Collected data entries
*-*-*

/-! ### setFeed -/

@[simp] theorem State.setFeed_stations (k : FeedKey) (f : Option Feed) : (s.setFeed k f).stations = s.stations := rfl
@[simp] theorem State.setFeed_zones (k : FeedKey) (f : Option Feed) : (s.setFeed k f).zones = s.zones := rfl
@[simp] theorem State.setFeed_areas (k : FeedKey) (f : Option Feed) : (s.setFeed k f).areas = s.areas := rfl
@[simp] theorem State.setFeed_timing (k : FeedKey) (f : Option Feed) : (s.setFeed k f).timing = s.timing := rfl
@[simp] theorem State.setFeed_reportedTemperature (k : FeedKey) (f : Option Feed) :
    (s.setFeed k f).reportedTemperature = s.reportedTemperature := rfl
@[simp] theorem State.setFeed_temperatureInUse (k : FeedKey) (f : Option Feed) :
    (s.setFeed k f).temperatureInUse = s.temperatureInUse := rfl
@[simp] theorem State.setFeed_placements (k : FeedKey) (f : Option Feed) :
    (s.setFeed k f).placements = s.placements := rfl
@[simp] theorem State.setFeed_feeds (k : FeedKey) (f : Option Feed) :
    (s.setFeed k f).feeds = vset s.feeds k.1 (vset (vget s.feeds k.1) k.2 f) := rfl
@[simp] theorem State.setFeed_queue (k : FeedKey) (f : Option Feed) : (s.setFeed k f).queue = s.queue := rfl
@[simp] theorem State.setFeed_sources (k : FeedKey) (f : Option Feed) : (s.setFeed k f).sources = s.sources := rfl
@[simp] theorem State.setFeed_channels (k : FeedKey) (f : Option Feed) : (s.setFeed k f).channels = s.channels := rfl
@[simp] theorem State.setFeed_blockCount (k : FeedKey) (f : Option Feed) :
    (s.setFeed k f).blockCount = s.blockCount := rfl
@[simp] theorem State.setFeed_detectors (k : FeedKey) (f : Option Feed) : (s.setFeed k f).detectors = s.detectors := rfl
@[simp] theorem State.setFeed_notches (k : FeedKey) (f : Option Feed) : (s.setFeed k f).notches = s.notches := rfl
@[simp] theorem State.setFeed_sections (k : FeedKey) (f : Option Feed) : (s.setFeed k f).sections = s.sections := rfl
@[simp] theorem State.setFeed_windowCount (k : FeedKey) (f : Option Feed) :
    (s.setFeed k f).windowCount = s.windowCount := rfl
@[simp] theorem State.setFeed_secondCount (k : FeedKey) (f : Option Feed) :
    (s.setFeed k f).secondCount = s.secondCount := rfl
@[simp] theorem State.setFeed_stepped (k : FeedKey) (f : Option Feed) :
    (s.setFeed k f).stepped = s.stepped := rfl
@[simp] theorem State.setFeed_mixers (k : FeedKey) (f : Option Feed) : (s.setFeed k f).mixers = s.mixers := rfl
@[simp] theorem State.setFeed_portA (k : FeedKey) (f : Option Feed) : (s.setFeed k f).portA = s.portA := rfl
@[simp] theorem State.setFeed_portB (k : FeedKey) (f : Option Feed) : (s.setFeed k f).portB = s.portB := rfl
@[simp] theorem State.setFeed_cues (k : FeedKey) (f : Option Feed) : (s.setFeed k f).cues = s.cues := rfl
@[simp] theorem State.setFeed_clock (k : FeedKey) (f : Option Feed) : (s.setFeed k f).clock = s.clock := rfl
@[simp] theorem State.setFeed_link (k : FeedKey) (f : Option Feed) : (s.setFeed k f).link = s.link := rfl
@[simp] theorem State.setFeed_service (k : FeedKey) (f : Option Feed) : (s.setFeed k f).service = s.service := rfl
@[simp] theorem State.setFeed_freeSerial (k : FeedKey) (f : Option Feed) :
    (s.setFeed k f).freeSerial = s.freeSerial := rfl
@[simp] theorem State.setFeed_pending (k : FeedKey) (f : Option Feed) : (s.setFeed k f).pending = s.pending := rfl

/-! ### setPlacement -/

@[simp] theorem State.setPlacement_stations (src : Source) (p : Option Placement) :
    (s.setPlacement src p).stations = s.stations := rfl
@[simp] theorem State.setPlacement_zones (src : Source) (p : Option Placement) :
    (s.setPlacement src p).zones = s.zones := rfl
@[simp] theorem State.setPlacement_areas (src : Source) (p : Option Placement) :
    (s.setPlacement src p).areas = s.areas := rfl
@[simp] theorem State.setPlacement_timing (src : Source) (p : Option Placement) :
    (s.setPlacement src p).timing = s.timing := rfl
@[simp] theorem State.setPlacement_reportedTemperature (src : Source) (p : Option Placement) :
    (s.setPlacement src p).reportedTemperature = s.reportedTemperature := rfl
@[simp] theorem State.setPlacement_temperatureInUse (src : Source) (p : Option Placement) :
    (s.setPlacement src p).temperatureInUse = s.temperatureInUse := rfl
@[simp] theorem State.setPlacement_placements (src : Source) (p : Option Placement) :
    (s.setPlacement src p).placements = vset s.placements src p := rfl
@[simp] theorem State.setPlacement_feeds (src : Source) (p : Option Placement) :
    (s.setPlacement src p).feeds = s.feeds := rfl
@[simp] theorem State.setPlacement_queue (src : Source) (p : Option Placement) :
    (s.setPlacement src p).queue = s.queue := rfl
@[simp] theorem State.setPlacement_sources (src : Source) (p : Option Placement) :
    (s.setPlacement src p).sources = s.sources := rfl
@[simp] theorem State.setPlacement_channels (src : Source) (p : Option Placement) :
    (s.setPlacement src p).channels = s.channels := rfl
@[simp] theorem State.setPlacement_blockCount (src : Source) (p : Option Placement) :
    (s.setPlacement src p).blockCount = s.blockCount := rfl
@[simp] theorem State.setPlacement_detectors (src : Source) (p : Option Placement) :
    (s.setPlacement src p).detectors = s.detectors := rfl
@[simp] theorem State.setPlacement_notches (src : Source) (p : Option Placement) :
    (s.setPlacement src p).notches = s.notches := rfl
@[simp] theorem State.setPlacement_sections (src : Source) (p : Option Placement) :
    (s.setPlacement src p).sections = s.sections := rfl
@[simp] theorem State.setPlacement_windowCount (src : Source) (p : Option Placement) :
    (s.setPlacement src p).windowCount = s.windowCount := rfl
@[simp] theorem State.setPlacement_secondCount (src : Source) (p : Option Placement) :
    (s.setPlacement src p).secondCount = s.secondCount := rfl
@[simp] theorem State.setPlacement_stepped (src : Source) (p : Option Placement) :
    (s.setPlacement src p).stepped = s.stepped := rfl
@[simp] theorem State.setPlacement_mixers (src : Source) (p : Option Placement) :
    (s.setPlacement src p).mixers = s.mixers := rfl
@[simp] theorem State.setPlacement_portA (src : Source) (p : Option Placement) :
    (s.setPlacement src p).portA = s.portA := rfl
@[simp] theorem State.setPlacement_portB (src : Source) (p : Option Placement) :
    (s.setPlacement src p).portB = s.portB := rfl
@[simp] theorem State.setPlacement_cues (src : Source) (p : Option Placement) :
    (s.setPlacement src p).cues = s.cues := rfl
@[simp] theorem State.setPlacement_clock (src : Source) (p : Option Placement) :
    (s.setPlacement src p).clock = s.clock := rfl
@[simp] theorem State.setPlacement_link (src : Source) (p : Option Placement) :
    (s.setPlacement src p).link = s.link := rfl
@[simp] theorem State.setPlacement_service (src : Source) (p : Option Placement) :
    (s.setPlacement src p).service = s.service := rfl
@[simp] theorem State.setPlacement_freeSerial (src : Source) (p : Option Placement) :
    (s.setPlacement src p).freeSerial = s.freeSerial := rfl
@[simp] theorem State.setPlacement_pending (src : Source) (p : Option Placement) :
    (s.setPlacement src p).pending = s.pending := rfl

*-*-*

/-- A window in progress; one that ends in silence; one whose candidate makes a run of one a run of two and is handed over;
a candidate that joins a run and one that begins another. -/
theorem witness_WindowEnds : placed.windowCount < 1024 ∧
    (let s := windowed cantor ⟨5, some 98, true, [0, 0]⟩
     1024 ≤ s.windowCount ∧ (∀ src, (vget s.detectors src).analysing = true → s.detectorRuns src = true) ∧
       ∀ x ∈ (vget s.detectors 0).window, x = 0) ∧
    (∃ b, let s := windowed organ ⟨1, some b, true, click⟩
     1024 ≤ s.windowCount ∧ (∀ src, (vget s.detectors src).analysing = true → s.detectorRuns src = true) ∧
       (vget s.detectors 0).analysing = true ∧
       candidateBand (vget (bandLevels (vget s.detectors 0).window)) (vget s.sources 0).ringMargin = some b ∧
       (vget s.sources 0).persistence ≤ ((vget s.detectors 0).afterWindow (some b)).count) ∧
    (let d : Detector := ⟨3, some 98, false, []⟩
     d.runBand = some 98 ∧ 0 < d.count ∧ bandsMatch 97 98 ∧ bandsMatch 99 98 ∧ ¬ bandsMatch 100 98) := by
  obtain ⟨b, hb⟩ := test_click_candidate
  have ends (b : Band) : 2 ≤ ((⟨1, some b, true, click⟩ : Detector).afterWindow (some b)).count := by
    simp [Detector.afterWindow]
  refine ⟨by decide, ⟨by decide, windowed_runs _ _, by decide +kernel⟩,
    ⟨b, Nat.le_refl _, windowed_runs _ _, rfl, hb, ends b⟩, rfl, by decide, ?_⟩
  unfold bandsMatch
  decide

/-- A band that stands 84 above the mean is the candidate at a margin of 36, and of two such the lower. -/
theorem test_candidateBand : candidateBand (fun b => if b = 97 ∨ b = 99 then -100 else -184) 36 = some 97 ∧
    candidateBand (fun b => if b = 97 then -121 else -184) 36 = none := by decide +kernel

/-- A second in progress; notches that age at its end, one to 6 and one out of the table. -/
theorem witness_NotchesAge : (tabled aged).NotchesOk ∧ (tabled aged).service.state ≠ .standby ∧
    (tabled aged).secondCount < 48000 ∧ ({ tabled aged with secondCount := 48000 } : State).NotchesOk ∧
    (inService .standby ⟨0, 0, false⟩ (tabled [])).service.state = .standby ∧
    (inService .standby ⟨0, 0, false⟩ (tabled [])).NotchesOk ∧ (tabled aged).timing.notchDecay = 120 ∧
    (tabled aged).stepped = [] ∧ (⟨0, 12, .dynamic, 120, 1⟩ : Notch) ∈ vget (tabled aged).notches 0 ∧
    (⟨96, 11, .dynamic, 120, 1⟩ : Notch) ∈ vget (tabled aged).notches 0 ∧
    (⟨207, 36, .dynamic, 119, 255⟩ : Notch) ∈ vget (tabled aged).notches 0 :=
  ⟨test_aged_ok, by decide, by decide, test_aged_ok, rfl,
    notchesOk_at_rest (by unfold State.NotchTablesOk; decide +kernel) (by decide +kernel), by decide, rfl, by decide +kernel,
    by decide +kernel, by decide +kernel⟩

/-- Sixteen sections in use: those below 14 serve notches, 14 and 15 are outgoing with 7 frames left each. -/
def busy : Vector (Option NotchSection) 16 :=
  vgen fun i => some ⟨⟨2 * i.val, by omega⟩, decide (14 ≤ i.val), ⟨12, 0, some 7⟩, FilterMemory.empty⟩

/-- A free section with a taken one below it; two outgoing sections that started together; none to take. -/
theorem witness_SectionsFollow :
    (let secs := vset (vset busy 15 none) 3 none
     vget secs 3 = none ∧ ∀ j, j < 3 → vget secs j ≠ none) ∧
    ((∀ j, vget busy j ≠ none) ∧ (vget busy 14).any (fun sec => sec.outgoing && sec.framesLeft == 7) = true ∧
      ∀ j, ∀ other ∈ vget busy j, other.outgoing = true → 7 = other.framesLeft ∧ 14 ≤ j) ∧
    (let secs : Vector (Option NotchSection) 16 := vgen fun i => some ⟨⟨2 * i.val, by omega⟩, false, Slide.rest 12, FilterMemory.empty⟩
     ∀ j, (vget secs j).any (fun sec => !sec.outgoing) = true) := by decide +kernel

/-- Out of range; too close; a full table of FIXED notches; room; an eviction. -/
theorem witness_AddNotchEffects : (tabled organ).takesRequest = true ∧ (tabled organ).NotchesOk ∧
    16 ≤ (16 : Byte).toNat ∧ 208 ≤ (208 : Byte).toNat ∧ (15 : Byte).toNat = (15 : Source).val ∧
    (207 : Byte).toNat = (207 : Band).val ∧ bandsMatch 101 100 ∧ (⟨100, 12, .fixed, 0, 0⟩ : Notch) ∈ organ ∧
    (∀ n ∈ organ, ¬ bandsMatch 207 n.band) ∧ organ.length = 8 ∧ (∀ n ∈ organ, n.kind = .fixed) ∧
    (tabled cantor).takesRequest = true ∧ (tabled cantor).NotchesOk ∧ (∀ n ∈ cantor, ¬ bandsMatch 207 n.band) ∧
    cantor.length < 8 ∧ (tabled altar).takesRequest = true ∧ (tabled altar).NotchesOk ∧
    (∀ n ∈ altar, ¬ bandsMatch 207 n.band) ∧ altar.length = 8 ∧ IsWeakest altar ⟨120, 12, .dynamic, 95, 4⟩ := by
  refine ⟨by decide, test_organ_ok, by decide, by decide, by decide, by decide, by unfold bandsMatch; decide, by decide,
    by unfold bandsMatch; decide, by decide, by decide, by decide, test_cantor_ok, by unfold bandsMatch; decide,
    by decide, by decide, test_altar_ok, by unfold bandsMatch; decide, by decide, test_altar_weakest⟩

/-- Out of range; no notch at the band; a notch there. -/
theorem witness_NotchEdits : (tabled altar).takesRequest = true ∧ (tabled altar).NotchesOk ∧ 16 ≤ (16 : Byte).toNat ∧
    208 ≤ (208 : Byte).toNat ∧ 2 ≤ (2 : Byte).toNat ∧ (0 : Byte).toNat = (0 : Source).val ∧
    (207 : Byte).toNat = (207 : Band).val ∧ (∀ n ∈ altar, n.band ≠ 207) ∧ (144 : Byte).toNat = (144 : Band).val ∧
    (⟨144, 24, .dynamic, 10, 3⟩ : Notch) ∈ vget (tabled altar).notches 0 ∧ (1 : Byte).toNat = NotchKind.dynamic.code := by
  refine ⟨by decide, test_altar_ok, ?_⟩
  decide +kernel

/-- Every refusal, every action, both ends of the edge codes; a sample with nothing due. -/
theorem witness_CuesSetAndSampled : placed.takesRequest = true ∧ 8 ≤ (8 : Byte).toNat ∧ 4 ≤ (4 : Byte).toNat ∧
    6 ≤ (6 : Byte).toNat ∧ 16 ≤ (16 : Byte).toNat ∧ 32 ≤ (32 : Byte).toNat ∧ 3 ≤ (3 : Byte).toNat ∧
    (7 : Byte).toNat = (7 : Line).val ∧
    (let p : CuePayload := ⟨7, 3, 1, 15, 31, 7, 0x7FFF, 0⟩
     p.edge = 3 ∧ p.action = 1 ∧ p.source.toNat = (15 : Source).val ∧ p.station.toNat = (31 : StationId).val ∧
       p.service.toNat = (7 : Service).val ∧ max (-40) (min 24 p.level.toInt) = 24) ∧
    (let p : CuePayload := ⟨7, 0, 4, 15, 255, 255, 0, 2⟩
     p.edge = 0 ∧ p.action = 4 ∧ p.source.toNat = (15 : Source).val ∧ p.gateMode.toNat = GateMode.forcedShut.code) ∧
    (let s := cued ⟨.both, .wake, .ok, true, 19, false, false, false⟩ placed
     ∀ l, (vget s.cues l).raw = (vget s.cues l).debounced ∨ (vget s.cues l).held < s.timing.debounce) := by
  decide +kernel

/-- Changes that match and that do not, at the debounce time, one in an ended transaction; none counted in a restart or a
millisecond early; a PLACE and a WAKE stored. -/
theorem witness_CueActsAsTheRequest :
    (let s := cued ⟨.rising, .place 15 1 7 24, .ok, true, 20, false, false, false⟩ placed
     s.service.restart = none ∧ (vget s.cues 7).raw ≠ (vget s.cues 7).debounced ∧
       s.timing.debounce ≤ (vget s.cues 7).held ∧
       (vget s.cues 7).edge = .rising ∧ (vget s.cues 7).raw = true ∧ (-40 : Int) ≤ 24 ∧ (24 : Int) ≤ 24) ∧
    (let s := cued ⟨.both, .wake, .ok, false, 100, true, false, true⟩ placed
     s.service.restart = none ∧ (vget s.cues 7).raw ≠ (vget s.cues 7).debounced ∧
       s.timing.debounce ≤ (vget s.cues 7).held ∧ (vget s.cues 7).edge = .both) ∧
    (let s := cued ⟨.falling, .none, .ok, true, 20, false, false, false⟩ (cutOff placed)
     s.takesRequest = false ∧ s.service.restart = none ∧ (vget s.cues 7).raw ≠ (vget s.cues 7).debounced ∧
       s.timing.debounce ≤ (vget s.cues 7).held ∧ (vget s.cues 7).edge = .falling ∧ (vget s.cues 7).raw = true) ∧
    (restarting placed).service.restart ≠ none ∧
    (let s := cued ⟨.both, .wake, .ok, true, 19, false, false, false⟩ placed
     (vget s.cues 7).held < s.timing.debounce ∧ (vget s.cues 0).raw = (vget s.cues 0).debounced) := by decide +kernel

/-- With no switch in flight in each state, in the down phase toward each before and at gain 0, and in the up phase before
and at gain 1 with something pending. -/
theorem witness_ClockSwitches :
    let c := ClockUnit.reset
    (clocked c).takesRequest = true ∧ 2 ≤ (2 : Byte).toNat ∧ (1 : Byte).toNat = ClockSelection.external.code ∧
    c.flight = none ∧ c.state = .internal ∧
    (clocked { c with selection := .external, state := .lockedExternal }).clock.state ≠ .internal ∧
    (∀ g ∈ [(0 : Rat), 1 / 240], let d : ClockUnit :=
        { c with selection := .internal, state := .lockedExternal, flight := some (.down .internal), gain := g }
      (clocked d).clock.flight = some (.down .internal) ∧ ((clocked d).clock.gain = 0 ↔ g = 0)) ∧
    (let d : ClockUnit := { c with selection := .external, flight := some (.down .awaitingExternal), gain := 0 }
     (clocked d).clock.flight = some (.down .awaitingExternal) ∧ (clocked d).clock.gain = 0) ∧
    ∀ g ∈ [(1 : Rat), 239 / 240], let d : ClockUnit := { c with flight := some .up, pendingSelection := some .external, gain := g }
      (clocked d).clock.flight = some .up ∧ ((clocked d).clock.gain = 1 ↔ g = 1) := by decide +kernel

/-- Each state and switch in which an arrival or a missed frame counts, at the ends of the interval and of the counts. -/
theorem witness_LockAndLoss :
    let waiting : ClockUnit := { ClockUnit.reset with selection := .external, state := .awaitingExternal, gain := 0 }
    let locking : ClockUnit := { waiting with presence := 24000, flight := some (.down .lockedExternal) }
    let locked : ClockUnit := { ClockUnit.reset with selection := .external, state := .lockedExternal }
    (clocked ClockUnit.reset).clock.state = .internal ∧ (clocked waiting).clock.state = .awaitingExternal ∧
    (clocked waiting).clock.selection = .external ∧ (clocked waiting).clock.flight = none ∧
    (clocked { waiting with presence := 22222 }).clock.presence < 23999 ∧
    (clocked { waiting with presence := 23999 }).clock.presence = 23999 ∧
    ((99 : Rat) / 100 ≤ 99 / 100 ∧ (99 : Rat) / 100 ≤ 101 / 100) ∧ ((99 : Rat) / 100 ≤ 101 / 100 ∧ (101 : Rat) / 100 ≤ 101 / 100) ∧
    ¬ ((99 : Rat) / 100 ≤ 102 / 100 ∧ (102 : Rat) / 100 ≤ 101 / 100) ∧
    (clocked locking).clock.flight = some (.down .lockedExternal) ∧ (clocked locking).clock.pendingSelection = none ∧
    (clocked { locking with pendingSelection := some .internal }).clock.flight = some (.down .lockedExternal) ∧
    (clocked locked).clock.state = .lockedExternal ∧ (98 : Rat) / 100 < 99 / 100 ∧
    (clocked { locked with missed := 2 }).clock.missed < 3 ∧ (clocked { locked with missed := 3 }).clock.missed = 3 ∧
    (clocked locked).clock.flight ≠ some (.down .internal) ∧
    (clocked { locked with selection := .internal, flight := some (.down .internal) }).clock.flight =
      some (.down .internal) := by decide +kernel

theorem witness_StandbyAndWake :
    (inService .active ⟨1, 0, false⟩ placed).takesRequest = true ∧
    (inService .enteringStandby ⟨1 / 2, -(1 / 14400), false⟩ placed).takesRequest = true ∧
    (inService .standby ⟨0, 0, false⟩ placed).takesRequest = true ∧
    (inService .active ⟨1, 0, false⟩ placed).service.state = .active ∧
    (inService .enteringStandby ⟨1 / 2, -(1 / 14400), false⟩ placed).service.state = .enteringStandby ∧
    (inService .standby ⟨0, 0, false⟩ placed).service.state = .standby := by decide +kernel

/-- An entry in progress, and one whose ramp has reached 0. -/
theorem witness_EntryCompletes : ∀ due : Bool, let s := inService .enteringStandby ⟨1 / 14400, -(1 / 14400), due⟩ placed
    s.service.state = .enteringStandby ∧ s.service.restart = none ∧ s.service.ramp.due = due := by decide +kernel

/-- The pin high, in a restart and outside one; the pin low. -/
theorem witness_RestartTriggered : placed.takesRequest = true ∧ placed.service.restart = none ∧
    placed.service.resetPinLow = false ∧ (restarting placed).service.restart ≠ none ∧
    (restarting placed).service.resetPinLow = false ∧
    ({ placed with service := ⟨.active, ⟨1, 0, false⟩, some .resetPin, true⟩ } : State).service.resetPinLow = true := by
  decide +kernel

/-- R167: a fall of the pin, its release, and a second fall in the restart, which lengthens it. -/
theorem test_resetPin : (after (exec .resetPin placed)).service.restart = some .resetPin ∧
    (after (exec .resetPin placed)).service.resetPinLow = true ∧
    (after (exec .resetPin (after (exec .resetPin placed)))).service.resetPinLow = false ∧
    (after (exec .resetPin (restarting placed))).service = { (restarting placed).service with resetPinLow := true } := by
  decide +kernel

*-*-*

• **EXERCISE INSTRUCTIONS**
Only the lines above starting at the line that holds "(s.setPlacement src p).sources" and ending at the line that holds "(s.setPlacement src p).notches" are to be repeated, exactly and in full.

• **ANSWER BOX**
    (s.setPlacement src p).sources = s.sources := rfl
@[simp] theorem State.setPlacement_channels (src : Source) (p : Option Placement) :
    (s.setPlacement src p).channels = s.channels := rfl
@[simp] theorem State.setPlacement_blockCount (src : Source) (p : Option Placement) :
    (s.setPlacement src p).blockCount = s.blockCount := rfl
@[simp] theorem State.setPlacement_detectors (src : Source) (p : Option Placement) :
    (s.setPlacement src p).detectors = s.detectors := rfl
@[simp] theorem State.setPlacement_notches (src : Source) (p : Option Placement) :
    (s.setPlacement src p).notches = s.notches := rfl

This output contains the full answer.